Trying to load many email files and let R learn what's spam or ham. First, I created a corpus, I want to create a term document, I received an error. How to fix it?
email_corpus <- Corpus(VectorSource(NA))
setwd("C:/ham_spam/")
library(tm)
library(stringr)
email_corpus <- Corpus(VectorSource(NA))
folders <- c("easy_ham/", "spam_2/")
for(n in 1:2){
folder <- folders[n]
for(i in 1:length(list.files(folder))){
email <- list.files(folder)[i]
tmp <- readLines(str_c(folder, email))
tmp <- str_c(tmp, collapse = "")
tmp_corpus <- Corpus(VectorSource(tmp))
email_corpus <- c(email_corpus, tmp_corpus)
}
}
dtm_email <- DocumentTermMatrix(email_corpus)

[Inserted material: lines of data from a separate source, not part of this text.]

-- ==== Sys2Proof/Machine/FaultTable.lean ====
section
/-! DEFINITION. The fault sources of Table 2.3 (R40): default class, floor, isolated unit and injection method of each
fault ID, and the permitted classes of R41. -/
namespace Sys2Proof.Machine

/-- The kind of unit that the Isolates column of Table 2.3 names. -/
inductive IsoKind where
  | none | copy | slice | converter | port | partner | queue | channel | member | mailbox
  deriving DecidableEq, Repr

/-- The injection methods of Table 2.6. -/
inductive InjMethod where
  | lv | ls | lt | rk | co | dr | be | mc | ec | ie | cc | pt | sc | ad | rl | ts | cm | sv | sn
  deriving DecidableEq, Repr

/-- One row of Table 2.3. -/
structure FaultRow where
  id : Nat
  dflt : Nat
  floor : Nat
  fixed : Bool
  iso : IsoKind
  inject : InjMethod
  deriving DecidableEq, Repr

/-- Table 2.3, part 1. -/
def faultRows1 : List FaultRow :=
  [⟨0x00, 6, 6, true, .none, .lv⟩,
   ⟨0x01, 3, 3, false, .copy, .lv⟩,
   ⟨0x02, 6, 6, true, .none, .lv⟩,
   ⟨0x03, 3, 3, false, .copy, .ls⟩,
   ⟨0x04, 2, 2, false, .none, .lt⟩,
   ⟨0x05, 4, 4, false, .copy, .rk⟩,
   ⟨0x06, 2, 2, false, .none, .co⟩,
   ⟨0x08, 6, 6, false, .none, .lv⟩,
   ⟨0x09, 2, 2, false, .none, .lt⟩,
   ⟨0x0A, 6, 5, false, .none, .dr⟩,
   ⟨0x10, 2, 2, false, .none, .co⟩,
   ⟨0x11, 5, 2, false, .none, .co⟩,
   ⟨0x12, 2, 2, false, .none, .co⟩,
   ⟨0x13, 2, 2, false, .none, .co⟩,
   ⟨0x14, 2, 2, false, .none, .co⟩,
   ⟨0x15, 2, 2, false, .none, .co⟩,
   ⟨0x16, 2, 2, false, .none, .be⟩,
   ⟨0x17, 5, 2, false, .none, .co⟩,
   ⟨0x18, 6, 5, false, .none, .mc⟩,
   ⟨0x19, 6, 5, false, .none, .mc⟩,
   ⟨0x1A, 2, 2, false, .none, .co⟩,
   ⟨0x20, 1, 1, false, .none, .ec⟩,
   ⟨0x21, 5, 2, false, .none, .ec⟩,
   ⟨0x22, 5, 2, false, .none, .ec⟩,
   ⟨0x23, 1, 1, false, .none, .ec⟩,
   ⟨0x24, 5, 2, false, .none, .ec⟩,
   ⟨0x25, 1, 1, false, .none, .ec⟩,
   ⟨0x26, 5, 2, false, .none, .ec⟩,
   ⟨0x27, 6, 5, false, .none, .ie⟩,
   ⟨0x28, 2, 2, false, .none, .co⟩,
   ⟨0x29, 2, 2, false, .none, .co⟩,
   ⟨0x2A, 2, 2, false, .none, .co⟩,
   ⟨0x2B, 7, 7, true, .none, .co⟩,
   ⟨0x30, 2, 0, false, .queue, .cc⟩,
   ⟨0x31, 2, 0, false, .queue, .co⟩,
   ⟨0x32, 2, 2, false, .queue, .co⟩]

/-- Table 2.3, part 2. -/
def faultRows2 : List FaultRow :=
  [⟨0x33, 2, 0, false, .none, .co⟩,
   ⟨0x34, 2, 0, false, .channel, .pt⟩,
   ⟨0x35, 0, 0, false, .none, .co⟩,
   ⟨0x40, 0, 0, false, .slice, .co⟩,
   ⟨0x41, 2, 2, false, .slice, .sc⟩,
   ⟨0x42, 2, 2, false, .slice, .sc⟩,
   ⟨0x43, 2, 2, false, .converter, .ad⟩,
   ⟨0x44, 2, 2, false, .converter, .ad⟩,
   ⟨0x50, 2, 0, false, .port, .pt⟩,
   ⟨0x51, 2, 0, false, .port, .pt⟩,
   ⟨0x52, 2, 0, false, .partner, .pt⟩,
   ⟨0x53, 2, 0, false, .none, .cc⟩,
   ⟨0x54, 2, 2, false, .none, .rl⟩,
   ⟨0x55, 2, 2, false, .member, .rl⟩,
   ⟨0x56, 2, 2, false, .none, .rl⟩,
   ⟨0x57, 2, 0, false, .mailbox, .co⟩,
   ⟨0x58, 0, 0, true, .none, .ts⟩,
   ⟨0x60, 6, 5, false, .none, .cm⟩,
   ⟨0x61, 6, 5, false, .none, .cm⟩,
   ⟨0x62, 2, 2, false, .none, .cm⟩,
   ⟨0x63, 5, 5, false, .none, .cm⟩,
   ⟨0x64, 6, 5, false, .none, .cm⟩,
   ⟨0x65, 6, 6, false, .none, .sv⟩,
   ⟨0x66, 6, 6, false, .none, .sv⟩,
   ⟨0x67, 5, 5, false, .none, .sv⟩,
   ⟨0x68, 2, 2, false, .none, .sv⟩,
   ⟨0x70, 6, 5, false, .none, .co⟩,
   ⟨0x71, 6, 5, false, .none, .co⟩,
   ⟨0x72, 2, 2, false, .none, .co⟩,
   ⟨0x73, 7, 7, true, .none, .co⟩,
   ⟨0x74, 2, 2, false, .none, .co⟩,
   ⟨0x75, 5, 5, false, .none, .sn⟩,
   ⟨0x76, 7, 5, false, .none, .sn⟩,
   ⟨0x77, 2, 2, false, .none, .co⟩,
   ⟨0x78, 6, 5, false, .none, .co⟩]

/-- Table 2.3. -/
def faultRows : List FaultRow := faultRows1 ++ faultRows2

/-- The row of an ID; none for a reserved ID. -/
def faultRow (id : Nat) : Option FaultRow := faultRows.find? (fun r => r.id == id)

/-- The ID is one of Table 2.3 (the others are reserved, R40). -/
def faultListed (id : Nat) : Bool := (faultRow id).isSome

/-- The class is one the source may carry (R41). -/
def classPermitted (r : FaultRow) (c : Nat) : Bool :=
  if r.fixed then c == r.floor
  else decide (r.floor ≤ c) && decide (c ≤ 7) &&
    (c != 1 || r.dflt == 1) && (c != 3 || r.id == 0x01 || r.id == 0x03) && (c != 4 || r.iso != .none)

/-- The next higher permitted class from `c` on, over `n` candidates (R41); a fixed source carries its class. -/
def classFrom (r : FaultRow) : Nat → Nat → Nat
  | 0, _ => r.floor
  | n + 1, c => if classPermitted r c then c else classFrom r n (c + 1)

/-- A class replaced, if it is not permitted, by the next higher permitted class (R41). -/
def classFix (r : FaultRow) (c : Nat) : Nat := classFrom r 8 c

/-- The sources whose pending bit a W1C clears only when the detecting condition has gone (R45). -/
def faultConditional (id : Nat) : Bool :=
  (decide (0x40 ≤ id) && decide (id ≤ 0x44)) || (decide (0x54 ≤ id) && decide (id ≤ 0x56)) ||
  (decide (0x60 ≤ id) && decide (id ≤ 0x68)) || id == 0x75 || id == 0x76

/-- The latent faults that block an unsnuff whatever their class (R60). -/
def latentIds : List Nat := [0x04, 0x09, 0x42, 0x43, 0x44, 0x75, 0x76]

/-- The sources whose row says Precise (R44). -/
def preciseIds : List Nat := [0x10, 0x11, 0x12, 0x13, 0x14, 0x17, 0x1A, 0x28]

end Sys2Proof.Machine
end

Here is the error i received
Error in UseMethod("TermDocumentMatrix", x) : no applicable method for 'TermDocumentMatrix' applied to an object of class "list"
below is an example of email_corpus, email_corpus is a list of data frames.
$meta
$language
[1] "en"
attr(,"class")
[1] "CorpusMeta"
$dmeta
data frame with 0 columns and 1 row
$content
[1] "From Steve_Burt@cursor-system.com Thu Aug 22 12:46:39 2002Return-Path: <Steve_Burt@cursor-system.com>Delivered-To: zzzz@localhost.netnoteinc.comReceived: from localhost (localhost [127.0.0.1])\tby phobos.labs.netnoteinc.com (Postfix) with ESMTP id BE12E43C34\tfor... <truncated>